Following the market’s disappointment with the first budget of the new Labour government, the value of the pound declined last week in relation to its peers. Now, focus shifts to the Bank of England meeting on Thursday, where a 25 basis point interest rate drop is expected. Any indications of a possible December cut could affect the pound, even though this cut is mainly anticipated. Recent budgetary developments, however, have reduced those odds and given the euro some support.
Last week, the Euro gained ground versus a basket of currencies thanks to encouraging Eurozone economic statistics. Indeed, recent data revealed third-quarter GDP growth that was better than anticipated, which dampened hopes that the ECB would make large interest rate reduction in December. Inflation also increased to 2% in October, which significantly influenced rate-cut rumours. Investors are currently concentrating on forthcoming manufacturing data and ECB officials’ remarks regarding interest rate policy.

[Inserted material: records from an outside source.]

-- ==== Sys2Proof/Tests/Slice0.lean ====
section
/-! SUPPORT. The model's own tests: ill-formed commands are refused, a few single steps against the manual's worked
words, and for each statement a state and operands that meet its hypotheses. -/

namespace Sys2Proof.Tests

-- Each theorem in turn: many kernel evaluations at once exceed the memory the check gives.
set_option Elab.async false

open Sys2Proof.Machine

/-! ## Small states and messages -/

/-- A reckoner word in format R from its fields (R218). -/
def wd (op d a b c fn : Nat) : Nat := op * 2 ^ 26 + d * 2 ^ 21 + a * 2 ^ 16 + b * 2 ^ 11 + c * 2 ^ 6 + fn

/-- A state from reset in which reckoner k runs with registers x and the word w at address 0. -/
def atPc (k w : Nat) (x : ReckX) : State :=
  ((State.reset.setReckX k x).setReckWord k 0 w).set (pRECK k) RECK.STATUS_STATE rkRUN

/-- The registers of a reckoner, the first ones given. -/
def regs (l : List Nat) : ReckX := { w := l ++ List.replicate (128 - l.length) 0 }

/-- What a loop run takes, all zero. -/
def loopIn : LoopIn := ⟨0, 0, 0, [0, 0, 0], [0, 0, 0], 0, 0, (0, 0), (0, 0, 0), stOFF⟩

/-- A capture record of 32 samples. -/
def capRec : CapRec := { count := 32 }

/-- A conversion of a slot. -/
def convOf (slot : Nat) : Conv := { urgent := true, input := 0, avg := 1, slot := slot }

/-- The gate links of rod n up, the first twelve. -/
def openLinks (s : State) (n : Nat) : State :=
  (List.range 12).foldl (fun (s : State) p =>
    ((s.set (pGLK n) ⟨GLK.CTL_LINK_EN.off, GLK.CTL_LINK_EN.lo + p, GLK.CTL_LINK_EN.lo + p⟩ 1).set (pGLK n) (GLK.LSTAT_STATE p)
      lkUP).set (pGLK n) (GLK.LSTAT_TIME_OK p) 1) s

/-- A CAN frame without data. -/
def canFrame : CanFrame := { ide := true, fdf := true, brs := true, id := 5, dlc := 0, data := [] }

/-- A module message of a class. -/
def mbMsg (cls : Nat) : MbMsg := ⟨3, cls, 0, 0, []⟩

/-- An ACK with a code. -/
def ackOf (code rseq : Nat) : BeadAck := ⟨code, 0, rseq, 0, {}, {}, 0⟩

/-- An outstanding RENEW. -/
def renewOut : RenewOut := { rseq := 1, new := true, rel := {}, alt := false }

/-- A RENEW. -/
def renew : Renew := ⟨true, true, 1, 0, 0, {}, {}, {}, {}⟩

/-- A ledger entry that expires at a time. -/
def entryOf (exp : Nat) : LedgerEntry := ⟨1, 0, exp, {}, true, {}, {}, {}⟩

/-- From reset, no PMBus slot enabled. -/
def noSlots : State := (List.range 8).foldl (fun (s : State) i => s.set pSUP (SUP.SLOT_CFG_EN i) 0) State.reset

/-- A SAFE message with a lock level, encoded (R408, R409). -/
def safeMsgAt (lock : Nat) (k : List Nat) (src conn seq : Nat) : List Nat :=
  let h := [0x51, 1, lock, 0] ++ leBytes 2 src ++ [conn, 0] ++ leBytes 4 seq ++ List.replicate 20 0
  let b := h ++ leBytes 4 (crc32cFrom (msgInit src conn) h) ++ List.replicate 12 0
  b ++ gcmTag (aesKeys k) (msgNonce src conn seq) b []

/-- A SAFE message, encoded (R408, R409). -/
def safeMsg (k : List Nat) (src conn seq : Nat) : List Nat := safeMsgAt 0 k src conn seq

/-- A SAFE receiver with its key. -/
def safeConnected (s : State) (k : List Nat) : State :=
  ((((s.setKeys { slots := [(3, 1, k)] }).set pSAFE SAFE.MSG_CFG_KEY 3).set pSAFE (SAFE.RXC_CFG_EN 2) 1).set pSAFE
    (SAFE.RXC_CFG_ADDR 2) 7).set pSAFE (SAFE.RXC_CFG_CONN 2) 5

/-- A parcel of a kind. -/
def parcelOf (kind : Nat) (b : List Nat) : Parcel := { vc := 0, len := b.length / 4, kind := kind, dst := 0, src := 9, body := .bytes b }

/-- An open board transaction. -/
def txnOf (wr : Bool) : Txn := ⟨0, 0, 9, 1, wr, false, 0⟩

/-- A HELLO. -/
def helloOf (seen : Bool) : Hello := ⟨0, 1, 1, 4, 1, seen, false, 1, 0⟩

/-- A fabric with NA = 4, NB = 1. -/
def fabOn : State := (State.reset.set pFABR FABR.ADDR_CFG_NA 4).set pFABR FABR.ADDR_CFG_NB 1

/-- A session request. -/
def sessReq (ty : Nat) : SessReq := { ty := ty, wake := false, chan := 0, tag := 7, page := 3, off := 64, count := 1, data := [0, 0, 0, 0] }
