-- ==== Sys2Proof/Machine/ByteOrder.lean ====
section
/-! DEFINITION. Byte and bit order (spec 20_memory.md R64, R65; 00_scope.md R11): every multi-byte number is most
significant byte first. -/

namespace Sys2Proof.Machine

/-- Bits `8k+7` to `8k` of `n`. -/
def byteAt (n k : Nat) : Byte := BitVec.ofNat 8 (n / 256 ^ k)

/-- `be16` (R11). -/
def be16 (n : Nat) : Bytes := [byteAt n 1, byteAt n 0]

/-- `be24` (R11). -/
def be24 (n : Nat) : Bytes := [byteAt n 2, byteAt n 1, byteAt n 0]

/-- Four bytes, most significant first: how the one 32-bit word of the opcode table is stored (R64, log entry 16). -/
def be32 (n : Nat) : Bytes := [byteAt n 3, byteAt n 2, byteAt n 1, byteAt n 0]

/-- The natural that bytes spell, most significant first (R64). -/
def ofBe (bs : Bytes) : Nat := bs.foldl (fun a b => a * 256 + b.toNat) 0

/-- The bits of one byte, bit 7 first (R65). -/
def bitsOfByte (b : Byte) : List Bool :=
  [b.getLsbD 7, b.getLsbD 6, b.getLsbD 5, b.getLsbD 4, b.getLsbD 3, b.getLsbD 2, b.getLsbD 1, b.getLsbD 0]

/-- `bits_of` (R65): a helper for clients that no operation calls. -/
def bitsOf (bs : Bytes) : List Bool := bs.flatMap bitsOfByte

/-- The byte eight bits spell, the first the most significant. -/
def byteOfBits (bits : List Bool) : Byte := BitVec.ofNat 8 (bits.foldl (fun a b => a * 2 + b.toNat) 0)

/-- `bytes_of` (R65): the inverse of `bitsOf` on lists whose length is a multiple of 8; bits of an unfinished last byte
are not a byte and are dropped. -/
def bytesOf : List Bool → Bytes
  | b7 :: b6 :: b5 :: b4 :: b3 :: b2 :: b1 :: b0 :: rest => byteOfBits [b7, b6, b5, b4, b3, b2, b1, b0] :: bytesOf rest
  | _ => []

end Sys2Proof.Machine
end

The U.S. Dollar weakened following Friday’s disappointing nonfarm payrolls data, indicating a gradual cooling in the U.S. labour market. Adding to this uncertainty, upcoming elections revealed a tight race between Donald Trump and Kamala Harris, with polls closing in before tomorrow’s vote. Moreover, market participants are also bracing for a potential 25-basis point rate cut by the Federal Reserve later this week.